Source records
theorem keep_releaseBlock {s : State} (l : _) (n : _) (r : _) (pos : _) (h : Kept m s) :
    Kept m (releaseBlock s l n r pos) := by
  unfold releaseBlock
  repeat' first
    | with_reducible assumption
    | with_reducible first
        | apply keep_modLaunch | apply keep_dropHolder
    | (extract_lets +onlyGivenNames z; refine kept_cut z ?_ ?_; rotate_left; (clear_value z; intro _); rotate_left
       subst z)
    | (extract_lets +onlyGivenNames z; subst z)
    | split | intro _
    | (with_reducible refine KeptFst.of ?_; first | apply keep_modLaunch | apply keep_dropHolder)
    | (with_reducible refine kept_mk ?_; first | assumption | apply keep_modLaunch | apply keep_dropHolder)

theorem keep_putPort0 {s : State} (l : _) (n : _) (t : _) (h : Kept m s) :
    Kept m (putPort0 s l n t) := by
  unfold putPort0
  repeat' first
    | with_reducible assumption
    | with_reducible first
        | apply keep_markActive | apply keep_modPlane
    | intro _

theorem keep_placeNext {s : State} (l : _) (n : _) (pack : _) (b : _) (pl : _) (h : Kept m s) :
    Kept m (placeNext s l n pack b pl) := by
  unfold placeNext
  repeat' first
    | with_reducible assumption
    | with_reducible first
        | apply keep_putPort0 | apply keep_setLaunch
    | (extract_lets +onlyGivenNames z; refine kept_cut z ?_ ?_; rotate_left; (clear_value z; intro _); rotate_left
       subst z)
    | (extract_lets +onlyGivenNames z; subst z)
    | split
    | (with_reducible refine kept_mk ?_; first | assumption | apply keep_putPort0 | apply keep_setLaunch)

theorem keep_genElem {s : State} (l : _) (n : _) (pack : _) (r : _) (keys : _) (va : _) (odd : _) (pos : _) (stag
    : _) (full : _) (h : Kept m s) :
    KeptOpt m (genElem s l n pack r keys va odd pos stag full) := by
  unfold genElem
  repeat' first
    | with_reducible assumption
    | with_reducible first
        | apply keep_agRead | apply keep_portFault | apply keep_modLaunch
        | refine KeptFst.of_eq (by assumption) ?_ | apply kept_some | apply kept_none
    | (extract_lets +onlyGivenNames z; refine kept_cut z ?_ ?_; rotate_left; (clear_value z; intro _); rotate_left
       subst z)
    | (extract_lets +onlyGivenNames z; subst z)
    | split | intro _
    | (with_reducible refine kept_mk ?_; first
        | assumption | apply keep_agRead | apply keep_portFault | apply keep_modLaunch
        | refine KeptFst.of_eq (by assumption) ?_)

theorem keep_stallPort {s : State} (l : _) (n : _) (va : _) (c : _) (v : _) (h : Kept m s) :
    Kept m (stallPort s l n va c v) := by
  unfold stallPort
  repeat' first
    | with_reducible assumption
    | with_reducible first
        | apply keep_portFault | apply keep_modLaunch
    | (extract_lets +onlyGivenNames z; refine kept_cut z ?_ ?_; rotate_left; (clear_value z; intro _); rotate_left
       subst z)
    | (extract_lets +onlyGivenNames z; subst z)
    | intro _
    | (with_reducible refine kept_mk ?_; first | assumption | apply keep_portFault | apply keep_modLaunch)

theorem keep_admitTok {s : State} (l : _) (n : _) (h : Kept m s) :
    Kept m (admitTok s l n) := by
  unfold admitTok
  repeat' first
    | with_reducible assumption
    | with_reducible first
        | apply keep_takePorts

theorem keep_followLink {s : State} (l : _) (n : _) (r : _) (keys : _) (x5 : _) (h : Kept m s) :
    Kept m (followLink s l n r keys x5) := by
  unfold followLink
  repeat' first
    | with_reducible assumption
    | with_reducible first
        | apply keep_stallPort | apply keep_agRead | apply keep_modLaunch
        | refine KeptFst.of_eq (by assumption) ?_
    | (extract_lets +onlyGivenNames z; refine kept_cut z ?_ ?_; rotate_left; (clear_value z; intro _); rotate_left
       subst z)
    | (extract_lets +onlyGivenNames z; subst z)
    | split | intro _
    | (with_reducible refine kept_mk ?_; first
        | assumption | apply keep_stallPort | apply keep_agRead | apply keep_modLaunch
        | refine KeptFst.of_eq (by assumption) ?_)

theorem keep_chaseStep {s : State} (l : _) (n : _) (pack : _) (ln : _) (r : _) (keys : _) (h : Kept m s) :
    Kept m (chaseStep s l n pack ln r keys) := by
  unfold chaseStep
  repeat' first
    | with_reducible assumption
    | with_reducible first
        | apply keep_followLink | apply keep_admitTok | apply keep_genElem | apply keep_agRead
        | apply keep_modLaunch | refine KeptFst.of_eq (by assumption) ?_ | refine KeptOpt.of_eq (by assumption) ?_
        | apply kept_getD
    | (extract_lets +onlyGivenNames z; refine kept_cut z ?_ ?_; rotate_left; (clear_value z; intro _); rotate_left
       subst z)
    | (extract_lets +onlyGivenNames z; subst z)
    | split | intro _
    | (with_reducible refine kept_mk ?_; first
        | assumption | apply keep_followLink | apply keep_admitTok | apply keep_genElem | apply keep_agRead
        | apply keep_modLaunch | refine KeptFst.of_eq (by assumption) ?_ | refine KeptOpt.of_eq (by assumption) ?_)

theorem keep_recordStep {s : State} (l : _) (n : _) (pack : _) (ln : _) (r : _) (keys : _) (h : Kept m s) :
    Kept m (recordStep s l n pack ln r keys) := by
  unfold recordStep
  repeat' first
    | with_reducible assumption
    | with_reducible first
        | apply keep_admitTok | apply keep_stallPort | apply keep_genElem | apply keep_releaseBlock
        | apply keep_blockTag | apply keep_modLaunch | apply keep_addHolder
        | refine KeptFst.of_eq (by assumption) ?_ | refine KeptOpt.of_eq (by assumption) ?_ | apply kept_getD
    | (extract_lets +onlyGivenNames z; refine kept_cut z ?_ ?_; rotate_left; (clear_value z; intro _); rotate_left
       subst z)
    | (extract_lets +onlyGivenNames z; subst z)
    | split | intro _
    | (with_reducible refine KeptFst.of ?_; first
        | apply keep_admitTok | apply keep_stallPort | apply keep_genElem | apply keep_releaseBlock
        | apply keep_blockTag | apply keep_modLaunch | apply keep_addHolder)
    | (with_reducible refine kept_mk ?_; first
        | assumption | apply keep_admitTok | apply keep_stallPort | apply keep_genElem | apply keep_releaseBlock
        | apply keep_blockTag | apply keep_modLaunch | apply keep_addHolder
        | refine KeptFst.of_eq (by assumption) ?_ | refine KeptOpt.of_eq (by assumption) ?_)

theorem keep_sourceStep {s : State} (l : _) (n : _) (b : _) (r : _) (h : Kept m s) :
    Kept m (sourceStep s l n b r) := by
  unfold sourceStep
  repeat' first
    | with_reducible assumption
    | with_reducible first
        | apply keep_recordStep | apply keep_chaseStep | apply keep_placeNext | apply keep_setLaunch
        | apply kept_bind | apply kept_some | apply kept_none
    | (extract_lets +onlyGivenNames z; refine kept_cut z ?_ ?_; rotate_left; (clear_value z; intro _); rotate_left
       subst z)
    | (extract_lets +onlyGivenNames z; subst z)
    | split | intro _
    | (with_reducible refine kept_mk ?_; first
        | assumption | apply keep_recordStep | apply keep_chaseStep | apply keep_placeNext | apply keep_setLaunch)

theorem keep_handleStep {s : State} (l : _) (n : _) (tid : _) (x4 : _) (plot : _) (slot : _) (user : _) (h : Kept
    m s) :
    Kept m (handleStep s l n tid x4 plot slot user) := by
  unfold handleStep
  repeat' first
    | with_reducible assumption
    | with_reducible first
        | apply keep_admitTok | apply keep_placeNext | apply keep_putPort0 | apply keep_modLaunch
        | apply keep_setBoundHandle | apply keep_touchPage | apply keep_sawBytes
    | (extract_lets +onlyGivenNames z; refine kept_cut z ?_ ?_; rotate_left; (clear_value z; intro _); rotate_left
       subst z)
    | (extract_lets +onlyGivenNames z; subst z)
    | split | intro _
    | (with_reducible refine kept_mk ?_; first
        | assumption | apply keep_admitTok | apply keep_placeNext | apply keep_putPort0 | apply keep_modLaunch
        | apply keep_setBoundHandle | apply keep_touchPage | apply keep_sawBytes)

theorem keep_storeElem {s : State} (l : _) (r : _) (keys : _) (va : _) (odd : _) (bits : _) (h : Kept m s) :
    KeptFst m (storeElem s l r keys va odd bits) := by
  unfold storeElem
  repeat' first
    | with_reducible assumption
    | with_reducible first
        | apply keep_writeLoc | apply keep_dataCheck | refine KeptFst.of_eq (by assumption) ?_
    | (extract_lets +onlyGivenNames z; refine kept_cut z ?_ ?_; rotate_left; (clear_value z; intro _); rotate_left
       subst z)
    | (extract_lets +onlyGivenNames z; subst z)
    | split | (with_reducible apply kept_pair)
    | (with_reducible refine kept_mk ?_; first
        | assumption | apply keep_writeLoc | apply keep_dataCheck | refine KeptFst.of_eq (by assumption) ?_)

theorem keep_sinkDone {s : State} (l : _) (n : _) (tid : _) (ctr : _) (size : _) (t : _) (es : _) (h : Kept m s) :
    Kept m (sinkDone s l n tid ctr size t es) := by
  unfold sinkDone
  repeat' first
    | with_reducible assumption
    | with_reducible first
        | apply keep_markActive | apply keep_modPlane | apply keep_modLaunch | apply keep_emitTok
        | apply keep_dropHolder | apply keep_subPend
    | (extract_lets +onlyGivenNames z; refine kept_cut z ?_ ?_; rotate_left; (clear_value z; intro _); rotate_left
       subst z)
    | (extract_lets +onlyGivenNames z; subst z)
    | split | intro _
    | (with_reducible refine kept_mk ?_; first
        | assumption | apply keep_markActive | apply keep_modPlane | apply keep_modLaunch | apply keep_emitTok
        | apply keep_dropHolder | apply keep_subPend)

theorem keep_storeLane {s : State} (l : _) (n : _) (r : _) (tid : _) (ctr : _) (keys : _) (t : _) (at_ : _) (i :
    _) (e : _) (h : Kept m s) :
    KeptFst m (storeLane s l n r tid ctr keys t at_ i e) := by
  unfold storeLane
  repeat' first
    | with_reducible assumption
    | with_reducible first
        | apply keep_storeElem | apply keep_modLaunch | apply keep_raiseFlags | apply keep_subPend
        | refine KeptFst.of_eq (by assumption) ?_
    | (extract_lets +onlyGivenNames z; refine kept_cut z ?_ ?_; rotate_left; (clear_value z; intro _); rotate_left
       subst z)
    | (extract_lets +onlyGivenNames z; subst z)
    | split | intro _ | (with_reducible apply kept_pair)
    | (with_reducible refine KeptFst.of ?_; first
        | apply keep_storeElem | apply keep_modLaunch | apply keep_raiseFlags | apply keep_subPend)
    | (with_reducible refine kept_mk ?_; first
        | assumption | apply keep_storeElem | apply keep_modLaunch | apply keep_raiseFlags | apply keep_subPend
        | refine KeptFst.of_eq (by assumption) ?_)

theorem keep_holdLane {s : State} (l : _) (n : _) (t : _) (k : _) (i : _) (at_ : _) (c : _) (v : _) (h : Kept m s)
    :
    Kept m (holdLane s l n t k i at_ c v) := by
  unfold holdLane
  repeat' first
    | with_reducible assumption
    | with_reducible first
        | apply keep_portFault | apply keep_modLaunch
    | (extract_lets +onlyGivenNames z; refine kept_cut z ?_ ?_; rotate_left; (clear_value z; intro _); rotate_left
       subst z)
    | (extract_lets +onlyGivenNames z; subst z)
    | intro _
    | (with_reducible refine KeptFst.of ?_; first | apply keep_portFault | apply keep_modLaunch)
    | (with_reducible refine kept_mk ?_; first | assumption | apply keep_portFault | apply keep_modLaunch)

theorem keep_holdWaiting {s : State} (l : _) (n : _) (r : _) (tid : _) (ctr : _) (keys : _) (x : _) (h : Kept m s)
    :
    KeptOpt m (holdWaiting s l n r tid ctr keys x) := by
  unfold holdWaiting
  repeat' first
    | with_reducible assumption
    | with_reducible first
        | apply keep_holdLane | apply keep_storeLane | refine KeptFst.of_eq (by assumption) ?_ | apply kept_some
        | apply kept_none
    | (extract_lets +onlyGivenNames z; refine kept_cut z ?_ ?_; rotate_left; (clear_value z; intro _); rotate_left
       subst z)
    | (extract_lets +onlyGivenNames z; subst z)
    | split
    | (with_reducible refine KeptFst.of ?_; first | apply keep_holdLane | apply keep_storeLane)
    | (with_reducible refine kept_mk ?_; first
        | assumption | apply keep_holdLane | apply keep_storeLane | refine KeptFst.of_eq (by assumption) ?_)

- _Work request_
All lines from the start of the entries through the line where "first | apply keep_modLaunch | apply keep_dropHolder)" sits should be duplicated exactly, with nothing else in the output.

- _Your solution_
theorem keep_releaseBlock {s : State} (l : _) (n : _) (r : _) (pos : _) (h : Kept m s) :
    Kept m (releaseBlock s l n r pos) := by
  unfold releaseBlock
  repeat' first
    | with_reducible assumption
    | with_reducible first
        | apply keep_modLaunch | apply keep_dropHolder
    | (extract_lets +onlyGivenNames z; refine kept_cut z ?_ ?_; rotate_left; (clear_value z; intro _); rotate_left
       subst z)
    | (extract_lets +onlyGivenNames z; subst z)
    | split | intro _
    | (with_reducible refine KeptFst.of ?_; first | apply keep_modLaunch | apply keep_dropHolder)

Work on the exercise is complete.